-- TASK INSTRUCTIONS --
What lines below include the word "sval"? Copy each one.

----------------

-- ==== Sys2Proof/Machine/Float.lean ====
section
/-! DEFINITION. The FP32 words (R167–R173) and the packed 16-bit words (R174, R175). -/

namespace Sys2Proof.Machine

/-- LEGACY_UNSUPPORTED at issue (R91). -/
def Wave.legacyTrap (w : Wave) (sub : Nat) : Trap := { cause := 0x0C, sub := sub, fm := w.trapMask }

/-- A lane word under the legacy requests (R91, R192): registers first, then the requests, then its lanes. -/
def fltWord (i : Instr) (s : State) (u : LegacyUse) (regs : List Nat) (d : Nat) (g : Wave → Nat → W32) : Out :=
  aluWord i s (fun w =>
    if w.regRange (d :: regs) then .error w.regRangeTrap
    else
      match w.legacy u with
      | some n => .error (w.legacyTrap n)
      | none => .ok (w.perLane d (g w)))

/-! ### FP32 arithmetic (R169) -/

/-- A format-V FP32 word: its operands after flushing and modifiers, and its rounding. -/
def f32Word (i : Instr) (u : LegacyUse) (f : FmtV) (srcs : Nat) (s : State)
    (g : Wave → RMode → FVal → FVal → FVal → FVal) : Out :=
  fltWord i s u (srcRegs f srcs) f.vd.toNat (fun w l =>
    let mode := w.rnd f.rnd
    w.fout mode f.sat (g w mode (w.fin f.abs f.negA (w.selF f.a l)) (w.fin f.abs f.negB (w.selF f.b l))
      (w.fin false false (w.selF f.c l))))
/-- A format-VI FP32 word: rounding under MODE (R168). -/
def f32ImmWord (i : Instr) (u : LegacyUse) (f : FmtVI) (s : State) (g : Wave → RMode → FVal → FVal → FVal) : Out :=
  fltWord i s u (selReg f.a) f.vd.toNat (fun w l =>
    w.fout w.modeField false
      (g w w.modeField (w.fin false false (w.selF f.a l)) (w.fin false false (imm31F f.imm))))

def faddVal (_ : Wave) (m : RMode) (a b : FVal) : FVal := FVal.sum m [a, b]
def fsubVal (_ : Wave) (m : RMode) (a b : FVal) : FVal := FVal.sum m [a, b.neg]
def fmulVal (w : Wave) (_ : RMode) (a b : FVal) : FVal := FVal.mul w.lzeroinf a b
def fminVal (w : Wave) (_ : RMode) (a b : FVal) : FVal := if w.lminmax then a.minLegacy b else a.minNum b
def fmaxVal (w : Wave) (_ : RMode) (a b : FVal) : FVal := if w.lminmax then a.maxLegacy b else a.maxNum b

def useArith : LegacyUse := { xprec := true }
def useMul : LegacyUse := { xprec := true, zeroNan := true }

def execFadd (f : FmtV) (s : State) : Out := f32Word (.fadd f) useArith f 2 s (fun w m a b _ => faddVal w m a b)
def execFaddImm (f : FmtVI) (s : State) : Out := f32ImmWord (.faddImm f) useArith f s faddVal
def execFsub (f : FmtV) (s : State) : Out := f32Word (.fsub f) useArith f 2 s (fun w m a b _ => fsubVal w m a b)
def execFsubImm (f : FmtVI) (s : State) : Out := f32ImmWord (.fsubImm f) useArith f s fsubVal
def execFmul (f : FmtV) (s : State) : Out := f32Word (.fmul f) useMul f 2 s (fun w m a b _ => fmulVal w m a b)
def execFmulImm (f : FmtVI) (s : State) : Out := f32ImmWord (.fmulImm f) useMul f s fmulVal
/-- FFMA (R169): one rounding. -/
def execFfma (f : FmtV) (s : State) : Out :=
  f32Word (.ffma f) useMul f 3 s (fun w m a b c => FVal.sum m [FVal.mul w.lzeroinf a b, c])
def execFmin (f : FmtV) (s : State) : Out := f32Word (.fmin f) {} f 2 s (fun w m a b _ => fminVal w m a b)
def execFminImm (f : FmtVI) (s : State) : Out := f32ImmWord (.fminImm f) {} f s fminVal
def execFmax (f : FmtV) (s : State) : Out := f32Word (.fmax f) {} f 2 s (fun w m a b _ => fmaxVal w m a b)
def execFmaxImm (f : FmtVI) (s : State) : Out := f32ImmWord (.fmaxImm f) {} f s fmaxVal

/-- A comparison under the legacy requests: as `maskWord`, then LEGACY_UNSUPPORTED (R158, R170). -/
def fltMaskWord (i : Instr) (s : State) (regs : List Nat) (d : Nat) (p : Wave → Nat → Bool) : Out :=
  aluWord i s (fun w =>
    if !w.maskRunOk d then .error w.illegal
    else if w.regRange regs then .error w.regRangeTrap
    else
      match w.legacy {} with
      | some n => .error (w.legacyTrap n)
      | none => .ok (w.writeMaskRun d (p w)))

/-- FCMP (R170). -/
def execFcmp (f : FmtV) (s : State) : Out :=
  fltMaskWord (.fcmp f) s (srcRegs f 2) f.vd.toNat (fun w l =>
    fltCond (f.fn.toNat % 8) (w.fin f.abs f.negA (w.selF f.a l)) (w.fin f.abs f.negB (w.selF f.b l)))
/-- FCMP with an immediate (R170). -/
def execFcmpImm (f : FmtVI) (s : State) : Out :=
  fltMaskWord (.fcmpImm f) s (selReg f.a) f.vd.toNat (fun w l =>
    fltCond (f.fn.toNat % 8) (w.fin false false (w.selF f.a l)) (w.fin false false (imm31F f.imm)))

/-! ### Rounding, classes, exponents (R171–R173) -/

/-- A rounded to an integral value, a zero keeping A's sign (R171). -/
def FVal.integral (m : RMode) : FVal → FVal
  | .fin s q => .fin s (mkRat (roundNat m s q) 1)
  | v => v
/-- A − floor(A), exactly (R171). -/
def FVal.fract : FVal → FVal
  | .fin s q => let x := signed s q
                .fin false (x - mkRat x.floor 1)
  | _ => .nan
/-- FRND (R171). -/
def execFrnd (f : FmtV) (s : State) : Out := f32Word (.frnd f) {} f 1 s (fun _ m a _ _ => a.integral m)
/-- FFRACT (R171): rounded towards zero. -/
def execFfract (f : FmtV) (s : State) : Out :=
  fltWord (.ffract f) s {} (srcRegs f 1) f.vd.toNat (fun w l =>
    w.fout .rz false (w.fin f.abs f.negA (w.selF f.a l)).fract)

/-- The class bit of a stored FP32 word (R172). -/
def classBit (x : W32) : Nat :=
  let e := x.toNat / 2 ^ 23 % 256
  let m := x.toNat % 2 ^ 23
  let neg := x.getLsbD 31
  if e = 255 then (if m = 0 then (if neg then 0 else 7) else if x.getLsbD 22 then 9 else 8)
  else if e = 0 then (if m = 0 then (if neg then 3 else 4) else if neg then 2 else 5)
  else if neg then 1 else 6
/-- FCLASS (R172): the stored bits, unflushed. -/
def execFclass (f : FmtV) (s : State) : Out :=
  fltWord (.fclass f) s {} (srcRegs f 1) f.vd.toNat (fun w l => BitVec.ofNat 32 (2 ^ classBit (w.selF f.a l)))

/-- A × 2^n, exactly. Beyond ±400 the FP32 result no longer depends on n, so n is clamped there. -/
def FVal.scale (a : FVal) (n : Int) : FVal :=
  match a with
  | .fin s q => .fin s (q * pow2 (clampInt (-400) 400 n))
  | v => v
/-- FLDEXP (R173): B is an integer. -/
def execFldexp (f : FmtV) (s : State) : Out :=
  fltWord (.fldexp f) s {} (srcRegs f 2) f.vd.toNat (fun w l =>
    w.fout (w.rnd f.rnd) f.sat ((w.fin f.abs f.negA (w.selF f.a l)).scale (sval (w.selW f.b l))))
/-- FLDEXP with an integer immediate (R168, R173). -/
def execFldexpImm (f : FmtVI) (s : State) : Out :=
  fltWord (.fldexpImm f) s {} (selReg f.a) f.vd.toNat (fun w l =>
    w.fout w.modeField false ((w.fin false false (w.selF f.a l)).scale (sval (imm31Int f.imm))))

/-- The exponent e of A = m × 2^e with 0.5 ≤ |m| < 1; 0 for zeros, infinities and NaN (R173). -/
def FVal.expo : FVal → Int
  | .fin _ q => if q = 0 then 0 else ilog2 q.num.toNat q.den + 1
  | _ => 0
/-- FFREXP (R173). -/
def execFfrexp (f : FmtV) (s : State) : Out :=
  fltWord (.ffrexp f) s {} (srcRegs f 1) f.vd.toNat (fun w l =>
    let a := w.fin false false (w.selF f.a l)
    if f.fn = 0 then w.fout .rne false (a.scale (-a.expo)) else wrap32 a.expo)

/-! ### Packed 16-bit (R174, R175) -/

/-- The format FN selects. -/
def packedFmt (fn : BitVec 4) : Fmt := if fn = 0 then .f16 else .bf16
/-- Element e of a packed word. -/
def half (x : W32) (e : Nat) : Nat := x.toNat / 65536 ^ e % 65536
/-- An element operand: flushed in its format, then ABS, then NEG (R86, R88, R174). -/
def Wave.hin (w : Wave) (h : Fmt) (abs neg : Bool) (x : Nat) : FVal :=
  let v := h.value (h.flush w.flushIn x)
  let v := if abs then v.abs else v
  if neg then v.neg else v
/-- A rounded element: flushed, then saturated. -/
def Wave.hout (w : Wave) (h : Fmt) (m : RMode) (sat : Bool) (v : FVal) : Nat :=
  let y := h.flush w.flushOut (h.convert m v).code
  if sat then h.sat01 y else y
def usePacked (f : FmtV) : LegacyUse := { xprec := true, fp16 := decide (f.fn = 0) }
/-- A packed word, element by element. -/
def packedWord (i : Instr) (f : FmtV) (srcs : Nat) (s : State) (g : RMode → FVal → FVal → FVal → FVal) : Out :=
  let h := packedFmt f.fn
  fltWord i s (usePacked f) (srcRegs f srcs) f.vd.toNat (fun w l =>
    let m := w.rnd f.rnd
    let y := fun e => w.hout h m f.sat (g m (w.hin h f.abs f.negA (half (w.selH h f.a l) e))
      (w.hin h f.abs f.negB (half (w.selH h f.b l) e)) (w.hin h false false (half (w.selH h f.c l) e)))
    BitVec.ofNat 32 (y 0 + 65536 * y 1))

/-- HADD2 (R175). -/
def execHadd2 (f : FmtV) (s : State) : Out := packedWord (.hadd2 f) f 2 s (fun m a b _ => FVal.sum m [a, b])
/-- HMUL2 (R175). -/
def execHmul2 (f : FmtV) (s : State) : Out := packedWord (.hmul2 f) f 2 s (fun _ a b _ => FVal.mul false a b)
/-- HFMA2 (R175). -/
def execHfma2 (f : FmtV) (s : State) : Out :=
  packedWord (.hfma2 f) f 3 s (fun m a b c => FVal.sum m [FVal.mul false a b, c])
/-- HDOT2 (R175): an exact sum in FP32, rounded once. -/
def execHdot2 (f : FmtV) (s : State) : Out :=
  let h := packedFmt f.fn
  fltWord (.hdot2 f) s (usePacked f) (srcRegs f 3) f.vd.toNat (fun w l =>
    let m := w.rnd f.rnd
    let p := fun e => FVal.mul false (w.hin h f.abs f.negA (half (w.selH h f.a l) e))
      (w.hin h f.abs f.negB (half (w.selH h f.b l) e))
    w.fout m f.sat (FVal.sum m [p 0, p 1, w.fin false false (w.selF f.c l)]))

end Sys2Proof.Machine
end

----------------

-- ANSWER FOR THE TASK --
    w.fout (w.rnd f.rnd) f.sat ((w.fin f.abs f.negA (w.selF f.a l)).scale (sval (w.selW f.b l))))
    w.fout w.modeField false ((w.fin false false (w.selF f.a l)).scale (sval (imm31Int f.imm))))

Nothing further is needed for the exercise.